Five Graywolf Press authors read from their new and forthcoming books and discuss the differences inherent in writing short stories and novels. Are some narratives best suited to one form or another? How does each form demand a different approach to the writing process? Does the length and shape of the narrative restrict or enhance the story being told? These authors, who range in experience from established to emerging, bring a variety of perspectives to bear on these questions and more.


O Howard We Sing of Thee: HU Alumni Reflect on their Path to Poetry from “The Mecca”. (Abdul Ali, Yona Harvey, Amaud Jamaul Johnson, Douglas Kearney)

To celebrate Howard University’s 150 year anniversary, a panel of Howard University alumni, who represent various styles, literary experiments and stages in their writing career, address the unique gift that Howard University provided in making each of them aware of a long literary tradition that dates back to the Harlem Renaissance, which took root, also in Washington D.C. Our goal is to touch on how attending a historically Black College provided a wonderful springboard into American letters.


Old Journals, New Writing: Editors on History and Discovery. (Jody Bolz, Kwame Dawes, Ethelbert Miller, Jeremy Schraffenberger, Don Share)

As editors of four of the nation’s oldest literary journals, the panelists are mindful of tradition but eager to break new ground in the contemporary literary landscape. The discussion will focus on how and why these publications—North American Review (since 1815), Poet Lore (since 1889), Poetry (since 1912), and Prairie Schooner (since 1926)—may be well positioned to recognize and welcome new writers because of what their archives reveal about literary history.


On Caucuses: Caucus Leaders Unite. (Miguel M. Morales, Bojan Louis, Ruben Quesada, Alyss Dixson, Tiffany Ferentini)

What do AWP caucuses do? Why are they important?

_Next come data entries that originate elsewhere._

-- ==== Sys2Proof/Decode.lean ====
section
/-! DEFINITION. The decoder and the encoder of instruction words (02_formats_opcode_map.md). The decoder is total and
refuses by name: `illegalOp` for a word of no assigned slot (R65), `illegalOperand` for a field that must be zero or a
reserved field value (R66). Field values that an instruction carries and then refuses (an odd pair, lit as a destination,
a predicate field above 7 of PMOV, FORK with c = 0) are decoded, and the meaning raises ILLEGAL_OPERAND. -/

namespace Sys2Proof

/-- Why a word is no instruction. `supervisor` of `illegalOperand`: the word's major is marked S in R69, or it names a special register that R35 closes to user mode, so that a user's
word raises PRIVILEGE first (R64). `truncated`: fewer bytes than the instruction needs. -/
inductive DecodeError where
  | illegalOp
  | illegalOperand (supervisor : Bool)
  | truncated
deriving DecidableEq, Repr

abbrev DecodeResult := Except DecodeError Instr


/-- Slot or field code (02_formats_opcode_map.md). -/
def SatMode.code : SatMode → BitVec 3
  | .wrap => 0
  | .sat => 1
  | .usat => 2

/-- The value of a code, `none` where the code is unassigned or reserved. -/
def SatMode.ofCode (c : BitVec 3) : Option SatMode :=
  match c.toNat with
  | 0 => some .wrap
  | 1 => some .sat
  | 2 => some .usat
  | _ => none

/-- Slot or field code (02_formats_opcode_map.md). -/
def CmpOp.code : CmpOp → BitVec 3
  | .eq => 0
  | .ne => 1
  | .lt => 2
  | .le => 3
  | .gt => 4
  | .ge => 5
  | .ltu => 6
  | .leu => 7

/-- The value of a code, `none` where the code is unassigned or reserved. -/
def CmpOp.ofCode (c : BitVec 3) : Option CmpOp :=
  match c.toNat with
  | 0 => some .eq
  | 1 => some .ne
  | 2 => some .lt
  | 3 => some .le
  | 4 => some .gt
  | 5 => some .ge
  | 6 => some .ltu
  | 7 => some .leu
  | _ => none

/-- Slot or field code (02_formats_opcode_map.md). -/
def FCmpOp.code : FCmpOp → BitVec 3
  | .eq => 0
  | .ne => 1
  | .lt => 2
  | .le => 3
  | .gt => 4
  | .ge => 5
  | .un => 6
  | .ord => 7

/-- The value of a code, `none` where the code is unassigned or reserved. -/
def FCmpOp.ofCode (c : BitVec 3) : Option FCmpOp :=
  match c.toNat with
  | 0 => some .eq
  | 1 => some .ne
  | 2 => some .lt
  | 3 => some .le
  | 4 => some .gt
  | 5 => some .ge
  | 6 => some .un
  | 7 => some .ord
  | _ => none

/-- Slot or field code (02_formats_opcode_map.md). -/
def PsetOp.code : PsetOp → BitVec 3
  | .and => 0
  | .or => 1
  | .xor => 2
  | .andn => 3
  | .orn => 4
  | .nand => 5
  | .nor => 6
  | .xnor => 7

/-- The value of a code, `none` where the code is unassigned or reserved. -/
def PsetOp.ofCode (c : BitVec 3) : Option PsetOp :=
  match c.toNat with
  | 0 => some .and
  | 1 => some .or
  | 2 => some .xor
  | 3 => some .andn
  | 4 => some .orn
  | 5 => some .nand
  | 6 => some .nor
  | 7 => some .xnor
  | _ => none

/-- Slot or field code (02_formats_opcode_map.md). -/
def PmovOp.code : PmovOp → BitVec 3
  | .pv => 0
  | .vp => 1
  | .pw => 2
  | .wp => 3

/-- The value of a code, `none` where the code is unassigned or reserved. -/
def PmovOp.ofCode (c : BitVec 3) : Option PmovOp :=
  match c.toNat with
  | 0 => some .pv
  | 1 => some .vp
  | 2 => some .pw
  | 3 => some .wp
  | _ => none

/-- Slot or field code (02_formats_opcode_map.md). -/
def QswpOp.code : QswpOp → BitVec 3
  | .h => 0
  | .v => 1
  | .d => 2

/-- The value of a code, `none` where the code is unassigned or reserved. -/
def QswpOp.ofCode (c : BitVec 3) : Option QswpOp :=
  match c.toNat with
  | 0 => some .h
  | 1 => some .v
  | 2 => some .d
  | _ => none

/-- Slot or field code (02_formats_opcode_map.md). -/
def ShflOp.code : ShflOp → BitVec 3
  | .idx => 0
  | .up => 1
  | .down => 2
  | .xor => 3

/-- The value of a code, `none` where the code is unassigned or reserved. -/
def ShflOp.ofCode (c : BitVec 3) : Option ShflOp :=
  match c.toNat with
  | 0 => some .idx
  | 1 => some .up
  | 2 => some .down
  | 3 => some .xor
  | _ => none

/-- Slot or field code (02_formats_opcode_map.md). -/
def VoteOp.code : VoteOp → BitVec 3
  | .all => 0
  | .any => 1
  | .same => 2
  | .mask => 3
  | .count => 4
  | .rank => 5

/-- The value of a code, `none` where the code is unassigned or reserved. -/
def VoteOp.ofCode (c : BitVec 3) : Option VoteOp :=
  match c.toNat with
  | 0 => some .all
  | 1 => some .any
  | 2 => some .same
  | 3 => some .mask
  | 4 => some .count
  | 5 => some .rank
  | _ => none

/-- Slot or field code (02_formats_opcode_map.md). -/
def MatchOp.code : MatchOp → BitVec 3
  | .mask => 0
  | .lead => 1
  | .count => 2
  | .all => 3

/-- The value of a code, `none` where the code is unassigned or reserved. -/
def MatchOp.ofCode (c : BitVec 3) : Option MatchOp :=
  match c.toNat with
  | 0 => some .mask
  | 1 => some .lead
  | 2 => some .count
  | 3 => some .all
  | _ => none

/-- Slot or field code (02_formats_opcode_map.md). -/
def RedmOp.code : RedmOp → BitVec 3
  | .smin => 0
  | .smax => 1
  | .umin => 2
  | .umax => 3
  | .fmin => 4
  | .fmax => 5

/-- The value of a code, `none` where the code is unassigned or reserved. -/
def RedmOp.ofCode (c : BitVec 3) : Option RedmOp :=
  match c.toNat with
  | 0 => some .smin
  | 1 => some .smax
  | 2 => some .umin
  | 3 => some .umax
  | 4 => some .fmin
  | 5 => some .fmax
  | _ => none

Want to form a caucus or become more active? Come hear from minority caucus leaders (African Diaspora, Indigenous, Latino, LGBTQ) on the state of AWP's caucus system. Learn about the information sharing and the work our united caucuses are doing. Join one of the special initiatives we're launching to improve the AWP annual conference for everyone. We'll also offer a comprehensive guide to caucus events and volunteer opportunities at #AWP17.

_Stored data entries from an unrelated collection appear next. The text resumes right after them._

-- ==== Sys2Proof/Machine/Translate.lean ====
section
/-! DEFINITION. Translation of global addresses (13_memories_translation.md R285 to R289), replayable faults and their
records (R293, R385). -/

namespace Sys2Proof.Machine

/-- What an access does: a load, a store or atomic, or an instruction fetch. -/
inductive AccessKind where
  | load | store | fetch
deriving DecidableEq, Repr

/-- A leaf translation: physical address, attribute (0 WB, 1 SC, 2 EXT), write and fetch permission, and the page's size. -/
structure Leaf where
  pa : Nat
  attr : Nat
  w : Bool
  x : Bool
  size : Nat
deriving DecidableEq, Repr

/-- The findings of R287, and `stall`: the page is moving and its translation must wait (R296). -/
inductive Trans where
  | ok (l : Leaf)
  | access | translation | replay | abort | stall
deriving DecidableEq, Repr

/-- Field of a page-table entry. -/
def pteBits (e : DWord) (lo n : Nat) : Nat := (e.toNat / 2 ^ lo) % 2 ^ n

/-- The attributes that R283 allows for a frame. -/
def attrAllowed (pa attr : Nat) : Bool :=
  if isDram pa then attr == 0 || attr == 1 else (isRemote pa || isHost pa) && attr == 2

/-- Bytes mapped by a leaf at a level. -/
def pageSize (level : Nat) : Nat := 2 ^ (12 + 9 * level)

/-- The bits in which the 16 entries of a 64 KiB page must agree: V, LEAF, ATTR, W, X and C64 (R286). -/
def pageBits (e : DWord) : Nat := pteBits e 0 7

/-- The leaf of a 64 KiB page: `entries` are its 16 entries, of which `idx` is the accessed one and `frame` its table. Where the entries
disagree, the accessed 4 KiB is translated by one of them, or not at all (R286) (DESIGN CHOICE, log entry 10). -/
def pageOf16 (entries : List DWord) (frame idx va : Nat) : Trans × Nat :=
  let e := entries.getD (idx % 16) 0
  let pa := pteBits e 12 40 * 4096
  let base := pa - 4096 * (idx % 16)
  let same := entries.mapIdx (fun i y => pteBits y 12 40 * 4096 == base + 4096 * i && pageBits y == pageBits e)
  if same.all id then (.ok ⟨base + va % 65536, pteBits e 2 2, e.getLsbD 4, e.getLsbD 5, 65536⟩, 65536)
  else
    match Config.undefinedPage frame idx with
    | none => (.translation, 0)
    | some n =>
      let y := entries.getD (n % 16) 0
      let f := pteBits y 12 40 * 4096
      let ok := y.getLsbD 0 && y.getLsbD 1 && pteBits y 8 4 == 0 && pteBits y 52 12 == 0 && pteBits y 2 2 != 3 && attrAllowed f (pteBits y 2 2)
      if ok then (.ok ⟨f + va % 4096, pteBits y 2 2, y.getLsbD 4, y.getLsbD 5, 4096⟩, 4096) else (.translation, 0)

/-- The entries of a walk: reads, findings and non-leaf entries to keep (R285, R286). `rd` reads an eight-byte entry at a
physical address, `none` on an abort completion, whose address is given then (DEDUCED, log entry 83). -/
def walkFrom (rd : Nat → Option DWord) (va faultDst : Nat) (priOn : Bool) : Nat → Nat → Trans × Nat × List (Nat × Nat)
  | level, frame =>
    let idx := (va / 2 ^ (12 + 9 * level)) % 512
    match rd (frame + 8 * idx) with
    | none => (.abort, frame + 8 * idx, [])
    | some e =>
      let leaf := e.getLsbD 1
      let pa := pteBits e 12 40 * 4096
      let attr := pteBits e 2 2
      if !e.getLsbD 0 then
        if e.getLsbD 7 && faultDst != 2 && (faultDst != 0 || priOn) then (.replay, 0, []) else (.translation, 0, [])
      else if pteBits e 8 4 != 0 || pteBits e 52 12 != 0 then (.translation, 0, [])
      else
        match level with
        | 0 =>
          if !leaf || attr == 3 || !attrAllowed pa attr then (.translation, 0, [])
          else if e.getLsbD 6 then
            let b := idx / 16 * 16
            let base := pa - 4096 * (idx % 16)
            if pa < 4096 * (idx % 16) || base % 65536 != 0 then (.translation, 0, [])
            else
              let at_ (i : Nat) : Nat := frame + 8 * (b + i)
              match (List.range 16).find? (fun i => (rd (at_ i)).isNone) with
              | some i => (.abort, at_ i, [])
              | none =>
                let r := pageOf16 ((List.range 16).map (fun i => (rd (at_ i)).getD 0)) frame idx va
                (r.1, r.2, [])
          else (.ok ⟨pa + va % 4096, attr, e.getLsbD 4, e.getLsbD 5, 4096⟩, 4096, [])
        | level' + 1 =>
          if leaf then
            if level' = 2 || attr == 3 || e.getLsbD 6 || pa % pageSize (level' + 1) != 0 || !attrAllowed pa attr then
              (.translation, 0, [])
            else (.ok ⟨pa + va % pageSize (level' + 1), attr, e.getLsbD 4, e.getLsbD 5, pageSize (level' + 1)⟩, pageSize (level' + 1), [])
          else if attr != 0 || e.getLsbD 4 || e.getLsbD 5 || e.getLsbD 6 || !isDram pa then (.translation, 0, [])
          else
            let r := walkFrom rd va faultDst priOn level' pa
            (r.1, r.2.1, (level' + 1, pa) :: r.2.2)

/-- The host's ATS denies a translation to the page, and the function's cache holds none (R384) (DESIGN CHOICE, log entry 18). -/
def hostDenied (s : State) (P : Party) (l : Leaf) : Bool :=
  isHost l.pa && s.sys.atsDenied.contains (hostKey s P l.pa) && !s.sys.ats.contains (hostKey s P l.pa)

/-- The permission check of a well-formed leaf (R287, R384). -/
def checkLeaf (s : State) (P : Party) (k : AccessKind) (l : Leaf) : Trans :=
  if hostDenied s P l then .access
  else match k with
  | .load => .ok l
  | .store => if l.w then .ok l else .access
  | .fetch => if l.x && l.attr == 0 then .ok l else .access

/-- A page is moving: it covers the address and its MIGRATE is between steps 1 and 5 (R277, R296) (DEDUCED, log entry 60). -/
def pageMoving (s : State) (asid va : Nat) : Bool :=
  s.mm.commands.any (fun c => c.op == 4 && c.asid == asid && 1 ≤ c.step && c.step < 5 && c.va ≤ va && va < c.va + c.size)

/-- The walk-cache entry that lets a walk start lowest: (level, frame). -/
def walkStart (s : State) (site asid va root : Nat) : Nat × Nat :=
  let hit (level : Nat) : Option Nat :=
    (s.mm.walk.find? (fun x => x.site == site && x.asid == asid && x.level == level && x.va == va / pageSize level)).map (·.frame)
  match hit 1 with
  | some f => (0, f)
  | none =>
    match hit 2 with
    | some f => (1, f)
    | none =>
      match hit 3 with
      | some f => (2, f)
      | none => (3, root)

/-- PRI is on for the function that serves a tenancy (R385). -/
def priOn (s : State) (t : Nat) : Bool := !s.sys.priOff.contains (functionOf s t)

/-- Add an entry to a structure that holds `cap` of those that `mine` names: one of them makes room (R288) (DESIGN CHOICE, log entry 23). -/
def addCapped {α : Type} [BEq α] (s : State) (cap : Nat) (mine : α → Bool) (l : List α) (x : α) : List α :=
  let held := l.filter mine
  if held.length < cap then l ++ [x]
  else
    match chosen s held with
    | some y => l.erase y ++ [x]
    | none => l ++ [x]

/-- Entries of a cluster's TLB, and of a site's walk cache (R288). -/
def tlbSize : Nat := 4096
def walkSize : Nat := 2048

/-- Translate an address for a party (R285 to R288): from the cluster's TLB, or by a walk that fills it. The range test of
R57 is the caller's (DESIGN CHOICE, log entry 23). -/
def translate (s : State) (P : Party) (va : Nat) (k : AccessKind) : State × Trans :=
  match s.mm.tlb.find? (fun x => x.cluster == P.cluster && x.asid == P.asid && x.va ≤ va && va < x.va + x.size) with
  | some x => (s, checkLeaf s P k ⟨x.pa + (va - x.va), x.attr, x.w, x.x, x.size⟩)
  | none =>
    match s.context? P.asid with
    | none => (s, .translation)
    | some c =>
      if pageMoving s P.asid va then (s, .stall)
      else
        let rd (pa : Nat) : Option DWord := (homeRead s c.tenancy 0 pa 8).map (fun bs => BitVec.ofNat 64 (leNat bs))
        let st := walkStart s (siteOf P.cluster) P.asid va c.root
        let r := walkFrom rd va c.faultDst (priOn s c.tenancy) st.1 st.2
        let site := siteOf P.cluster
        let s1 : State :=
          { s with mm :=
            { s.mm with walk := r.2.2.foldl (fun l y => addCapped s walkSize (fun x => x.site == site) l
                { site, asid := P.asid, level := y.1, va := va / pageSize y.1, frame := y.2 }) s.mm.walk } }
        match r.1 with
        | .ok l =>
          let size := r.2.1
          let base := va / size * size
          let e : TlbEntry :=
            { cluster := P.cluster, asid := P.asid, va := base, size, pa := l.pa - va % size, attr := l.attr, w := l.w, x := l.x }
          ({ s1 with mm := { s1.mm with tlb := addCapped s tlbSize (fun x => x.cluster == P.cluster) s1.mm.tlb e } }, checkLeaf s P k l)
        | .abort => (abortTo s1 P r.2.1 va (abortAction s1 P), .abort)
        | t => (s1, t)

/-- The access raises ACCESS by R57: an address of more than 48 bits. -/
def addrInRange (va : Nat) : Bool := va < 2 ^ 48

/-! ## Replayable faults (R293) -/

/-- The record of a replayable fault (R293). -/
def faultRecord (s : State) (va asid : Nat) (wr fetch cruise : Bool) (source cluster core group : Nat) (launch : DWord) :
    List Byte :=
  leBytes va 8 ++
  leBytes (asid + 2 ^ 12 * wr.toNat + 2 ^ 13 * fetch.toNat + 2 ^ 14 * cruise.toNat + 2 ^ 15 * source) 4 ++
  leBytes (cluster + 2 ^ 7 * core + 2 ^ 9 * group) 4 ++
  leBytes launch.toNat 8 ++ leBytes s.clock 8

/-- The page requests that are out (R385). -/
def requestsOut (s : State) : Nat := (s.mm.faults.filter (fun f => f.pri.isSome && f.posted)).length

/-- Post a device-fault-queue record, or send a page request; what finds the ring full, or the allocation used up, waits in hardware (R293,
R385). -/
def postFault (s : State) (f : PageFault) : State :=
  if f.pri.isSome then { s with mm := { s.mm with faults := s.mm.faults ++ [{ f with posted := decide (requestsOut s < s.sys.prAlloc) }] } }
  else if ringHasRoom (s.ring 0 2) then
    let s1 := ringPush s 0 2 f.record
    { s1 with mm := { s1.mm with faults := s1.mm.faults ++ [{ f with posted := true }] } }
  else { s with mm := { s.mm with faults := s.mm.faults ++ [{ f with posted := false }] } }

/-- Send the page requests that wait, in order, while the allocation allows (R385). -/
def sendRequests : Nat → State → State
  | 0, s => s
  | n + 1, s =>
    if s.sys.prAlloc ≤ requestsOut s then s
    else
      match s.mm.faults.findIdx? (fun f => f.pri.isSome && !f.posted) with
      | none => s
      | some i => sendRequests n { s with mm := { s.mm with faults := s.mm.faults.modify i (fun f => { f with posted := true }) } }

/-- The message of a fault that goes to the host as a page request: Read and Write from WR, Execute from FETCH, Last set (R385). -/
def pageRequest (s : State) (P : Party) (page : Nat) (wr fetch : Bool) : Option PageRequest :=
  match s.context? P.asid with
  | some c =>
    if c.faultDst = 0 then
      some { fn := functionOf s P.tenancy, pasid := c.pasid, page, read := !wr, write := wr, execute := fetch, last := true }
    else none
  | none => none

/-- Deliver a replayable fault by its context's FAULTDST, once for a page while it is outstanding (R293, R385). -/
def deliverFault (s : State) (P : Party) (va : Nat) (wr fetch cruise : Bool) (source group : Nat) (launch : DWord) : State :=
  let page := va / 4096 * 4096
  if s.mm.faults.any (fun f => f.asid == P.asid && f.va == page) then s
  else
    let eng := source != 0
    postFault s
      { asid := P.asid, va := page, posted := false, pri := pageRequest s P page wr fetch
        record := faultRecord s va P.asid wr fetch cruise source (clusterOf P) P.core (if eng then 0 else group) launch }

/-- An outstanding fault covers the page of an address. -/
def faultPending (s : State) (asid va : Nat) : Bool := s.mm.faults.any (fun f => f.asid == asid && f.va == va / 4096 * 4096)

end Sys2Proof.Machine
end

On Girdling Digression: Plutarch’s Influence on the Contemporary Essay. (Matthew Gavin Frank, Adrianne Kalfopoulou, Elena Passarello, Inara Verzemnieks, Jericho Parms)

The malleable parameters of the contemporary essay, while sometimes overwhelmingly myriad, can be traced to the tenets perpetuated by Plutarch, the first known pioneer of the essay, in the 1st and 2nd centuries AD. We will discuss the ways in which Plutarch engaged various cultural constructs, including, but not limited to ceremony, food, introversion, space and time, and how such meditations have impacted the stylistic philosophies that shape much of the literary essay writing of today.


On the Care and Feeding of Interns, the Lifeblood of Lit Mags. (Julie Wakeman-Linn, Marcia Parlow, Mark Drew, Erin Hoover)

Literary publications often depend on the contributions, support, and assistance provided by undergraduate interns. Managing this relationship can be a tricky process, often without specific, tangible rewards or payment. In this panel editors from a wide range of literary journals reflect on their experience working with interns—how to establish a fruitful relationship, how to train them, how to help them develop editing and publishing careers, as well as the joys and trials of the process.